A new study has found that braving the cold may be a good way to help burn off some of that Christmas pudding. The sample size may be small, but the research suggests the ambient temperature while exercising can have an effect on fat metabolism.
The research was carried out by scientists at Canada’s Laurentian University and focused on high-intensity interval training (HIIT), where short and intense exercise is interspersed with lower-intensity bouts. This format has grown in popularity of late due to the fat-burning benefits it brings, and the team set out to explore how ambient temperature might influence its effects.
More specifically, the team points to previous research demonstrating how HIIT workouts are better for lipid metabolism, or the breakdown and storage of fats, and the fact that ambient temperature is a factor in metabolism during exercise and rest. This led them to draw up a study investigating how HIIT, metabolism and ambient temperature may be related.
The study involved 11 “recreationally active” but overweight adults who took part in two HIIT sessions a week apart. One of these was carried out in a “thermoneutral” environment with temperatures of around 70 °F (21 °C), and the other at a frigid 32 °F (0 °C). The sesssions consisted of 10 separate cycling sprints at 90 percent effort lasting one minute apiece, followed by 90-second "recovery" periods of cycling at 30 percent intensity.

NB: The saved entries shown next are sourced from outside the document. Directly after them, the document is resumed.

/-- D of R144. -/
def chainDelay (cfg : Nat) : Nat := hb1Delay (cfgHb1 cfg) + if cfgRate cfg = 0 then hb2Delay (cfgHb2 cfg) else 0

/-- H of R144: the word of index j is handed over H frames after its crossing. -/
def handDelay (cfg j : Nat) : Nat := 5 + (chainDelay cfg + 2 * j) / 4

/-- Epochs, newest first, without those that no label needs: `used lo hi` says that a label from `lo` up to `hi` may still be asked for. An
epoch is needed where it is in effect, one that cleared the delay lines also from the clear before it up to the clear after it.
(Log entry 50: DEDUCED, safe) -/
def keepEpochs (used : Nat → Nat → Bool) : Nat → Nat → List Epoch → List Epoch
  | _, _, [] => []
  | hi, clear, e :: t =>
    let before := ((t.find? (·.clear)).map (·.start)).getD 0
    let rest := keepEpochs used e.start (if e.clear then e.start else clear) t
    if used e.start hi || (e.clear && (used e.start clear || used before e.start)) then e :: rest else rest

/-- The epochs of a group that an output can still need: those of the crossings in the pipeline, and those of the samples that the delay lines of
its channels hold (R147). (Log entry 50: DEDUCED, safe) -/
def Hub.neededEpochs (s : Hub) (g : Nat) (es : List Epoch) : List Epoch :=
  let held := (List.range 32).flatMap fun k => (s.chan (32 * g + k)).line.map (·.1 / 4)
  keepEpochs (fun lo hi => decide (s.frame < hi + 200) || held.any fun n => decide (lo ≤ n) && decide (n < hi)) (s.frame + 1) (s.frame + 1) es

/-- A group's epochs with a configuration change that takes effect at the tick of frame `f`: C = F − 4, and the delay lines are cleared
(R156). -/
def Hub.epochsWith (s : Hub) (g w f : Nat) : List Epoch :=
  s.neededEpochs g ({ start := f - 4, cfg := w, coef := (s.epochAt g (f - 4)).coef, clear := true } :: (s.flt g).epochs)

/-! ### Delay lines (R147, R148) -/

/-- The value at a position of a line of non-marker samples, if that sample was no marker. -/
def lineAt (l : List (Nat × Int)) (p : Nat) : Option Int := (l.find? (·.1 == p)).map (·.2)

/-- The m-th sample before position p in the frozen delay line (m ≥ 1); 0 before the line was cleared. -/
def tapPast (l : List (Nat × Int)) (p m lo : Nat) : Int :=
  match (l.filter (·.1 < p))[m - 1]? with
  | some (q, v) => if q < lo then 0 else v
  | none => 0

/-- The sample `m` steps after position p: the last non-marker input repeated where a marker run, or the change at `hi`,
begins first (R148, R156). (Log entry 49: DEDUCED, unsafe) -/
def tapNext (l : List (Nat × Int)) (step : Nat) (hi : Option Nat) : Nat → Nat → Int → Int
  | 0, _, v => v
  | m + 1, p, v =>
    match lineAt l (p + step) with
    | some w => if hi.any (· ≤ p + step) then v else tapNext l step hi m (p + step) w
    | none => v

/-- Scale, round half away from zero and clamp (R142); the flag says that it clamped. -/
def scaled (acc : Int) (scale : Nat) : Int × Bool :=
  let v := rdiv acc scale
  (clampLin v, decide (v ≠ clampLin v))

/-- One half-band output at position p (R141) from a line whose positions are `step` apart. -/
def halfBand (cs : List Int) (l : List (Nat × Int)) (step p lo : Nat) (hi : Option Nat) : Int × Bool :=
  let x := (lineAt l p).getD 0
  let acc := cs.zipIdx.foldl (fun a (c, i) =>
    a + c * (tapPast l p (2 * i + 1) lo + tapNext l step hi (2 * i + 1) p x)) (65536 * x)
  scaled acc 131072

After each session, the participants cooled down by gently cycling or walking, ate a nutrition bar before going to sleep and indulged in a high-fat breakfast the morning after. During these sessions, the scientists monitored skin temperature, core body temperature, heart rate and the amount of oxygen delivered to the thighs, along with glucose, general oxygen, carbon dioxide levels and gas exchange levels. Blood samples were also drawn to help calculate lipid oxidation, or fat burning, rates following the breakfast the next day.
“The present study found that high-intensity exercise in the cold increased lipid oxidation by 358 percent during the exercise bout in comparison to high-intensity exercise in a thermoneutral environment,” the team writes.
The authors note that the cold conditioning had a negligible effect on the longer term metabolic responses, including blood sugar regulation, fat burning and triglyceride levels, once the high fat meal was consumed the next morning. Moreover, with such a small group of participants and data only taken from two HIIT workouts, the idea that cold temperatures help us burn more fat during exercise will need further investigation, though the first-of-a-kind study does indicate it's a possibility worth pursuing.
The research was published in the Journal of Applied Physiology.